As a government agency, FDA publishes numbered rules in the Code of Federal Regulations (CFR). For medical materials, CFR 21 177.2600 lists the elastomers and additives that can be used. This list includes silicone, which can be cured to meet very low limits for extractables – materials that can migrate under conditions such as elevated temperature and pressure. Depending on the curing method, compounders can supply medical injection molders with elastomers that meet FDA regulations and USP Class VI requirements.

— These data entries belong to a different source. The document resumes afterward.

-- ==== Sys2Proof/Tests/Slice0.lean ====
section
/-! SUPPORT. Tests: for each obligation states and operands that meet the hypotheses of its clauses, ill-formed commands that
the well-formedness check refuses, and the worked examples of the specification. -/

namespace Sys2Proof.Tests
open Sys2Proof Sys2Proof.Machine

def live : State := { State.reset with fw := true, started := true, tb := ⟨1000, 0, true, 1000, 0, none⟩ }
def put (s : State) (l : List (Fld × Nat × Nat)) : State := l.foldl (fun s x => s.wr x.1 x.2.1 x.2.2) s
def pkt0 : Packet := { ver := 1, kind := 0x30, tc := 6, cm := 0, spray := false, last := true, echo := false, hops := 9, dgid := 0xFFFFF, sgid := 0x333, psn := 0, msgid := 0, len := 0, w1k := 0, w2 := 0, key := 0, ctx := 0, hcrc := 0, payload := [], ecrc := 0 }
def dl0 : Deliv := ⟨pkt0, none, 0, 0, .own, 0, 0⟩
def tk (x : Option (Deliv × State)) (s : State) : Deliv × State := x.getD (dl0, s)

namespace Core

def offOf (r : Reg) (i : Nat) : BitVec 26 := BitVec.ofNat 26 (r.offset i)
def sw1 : State := { live with acc := { live.acc with inflight := [⟨.ctl0, .schPortCfg, 5, 0x12345678, 2^32-1⟩] } }
def i1 : State := { live with fw := false }
def ssy : State := { sw1 with acc := { sw1.acc with syncs := [.ctl0] } }
def addr : State := { live with i3c := { live.i3c with da := some 9, resp := some [0, 7] } , mgmt := { live.mgmt with ibi := some 4 } }
def addrG := put addr [(.cfgGid_valid, 0, 1)]
def i2 : State := {live with tb := ⟨0xFFFFFFFF, 3, true, 0, 0, none⟩}
def gl := put live [(.gateCycleCfg_en, 0, 1), (.gateNextCycleStart_start, 0, 500)]
def gr : State := put { gl with gate := { gl.gate with cycle := 5000, next := 900, last := 100, pulse := some 0, armed := none } } [(.gateCycleCtrl_running, 0, 1), (.gatePortCtrl_commit, 7, 1), (.gatePortCtrl_active, 7, 1), (.gatePortCtrl_en, 7, 1), (.gateSyncCfg_syncOutEn,0,1)]
def tl : State := { live with tel := { live.tel with cnt := [(Nat.pair 0 5, 9), (Nat.pair 8 2, 4), (Nat.pair 2 70, 3)], shadow := [(Nat.pair 0 5, 1)] } }
def tlw := put tl [(.telWrap_wrap, 0, 6), (.telWrap_wrap, 256, 6), (.telCfg_autoMs, 0, 3)]
def i3 : State := { tlw with tel := { tlw.tel with latch := some ([(3,4)], 77) } }
def ow := put tlw [(.cfgLeaseStatus_owner, 0, 1)]
def q1 : FaultRec := ⟨1, 2, 0, 5, 1, 4, [1]⟩
def i4 : State := { live with tel := { live.tel with log := [q1, q1] } }
def tlrP (w1k w2 : Nat) : Packet := { pkt0 with ver := 2, kind := 2, tc := 5, dgid := 0x500, sgid := 0x222, w1k := BitVec.ofNat 11 w1k, w2 := BitVec.ofNat 64 w2 }
def tlr (e w1k w2 : Nat) : State := { (put live [(.telExpose_groups, 0, e), (.cfgGid_valid, 0, 1), (.cfgGid_gid, 0, 0x500)]) with
  sw := { live.sw with localQ := [⟨tlrP w1k w2, some 8, 1, 900, .own, 0, 0⟩] } }
def tlD (s : State) : Deliv := (tk (s.takeLocal 0 isWindowRead) s).1
def tlU (s : State) : State := (tk (s.takeLocal 0 isWindowRead) s).2
def stepped : State := match exec (.timeStep .ctl0 7) live with | .next t => t | _ => live

def wrt (r : Reg) (i v : Nat) (m : Nat := 2^32-1) (s : State := live) : State := { s with acc := { s.acc with inflight := [⟨.ctl0, r, i, v, m⟩] } }
def objs1 : State := wrt .promCfg 0 5 (s := { live with prom := { live.prom with objs := [(7, ⟨1, 2, [(0, ⟨1, 2, 0, 1, [9]⟩)]⟩)] } })
def spl1 : State := wrt .voqSpillCfg 0 0x80000003 (s := put live [(.voqSpillCfg_en, 0, 1)])
def lat : State := { live with acc := { live.acc with latched := [(Nat.pair 1 0x740008, 6)] } }
def tlw3 : State := { tlw with tb := ⟨1000, 0, true, 3000000, 0, none⟩ }
def uv (s : State) (fn off : Nat) : Nat := ((s.unitAt fn off).1.getD (0, 0)).2
def tbd : State := wrt .tblData 5 7 (s := put live [(.tblCmd_start, 0, 1)])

Among all USP classes, Class VI materials meet the most stringent testing requirements. USP Plastic Class VI, as this group is also known, includes silicones that have passed a systemic toxicity test, an intracutaneous test, and an implantation test. These tests are directly related to the intended end-use of the silicone article and account for patient contact time and temperature. For medical manufacturers, using a USP Class VI silicone might seem like a shortcut to safety. What’s important to understand, however, is that all USP Class VI silicones for medical injection molding aren’t the same.
Some compounders use USP Class VI compliant ingredients but can’t ensure the compliance of their end product. Others may change ingredient suppliers between different orders for the same materials. To mitigate these risks, medical manufacturers can ask injection molders about certificates. Otherwise, the molder may use materials that haven’t been properly validated, or that have lost their validation because of quality issues. A certificate of conformance (COC) from a third-party testing laboratory and a certificate of analysis (COA) from the compounder’s Quality and Compliance department provides such proof.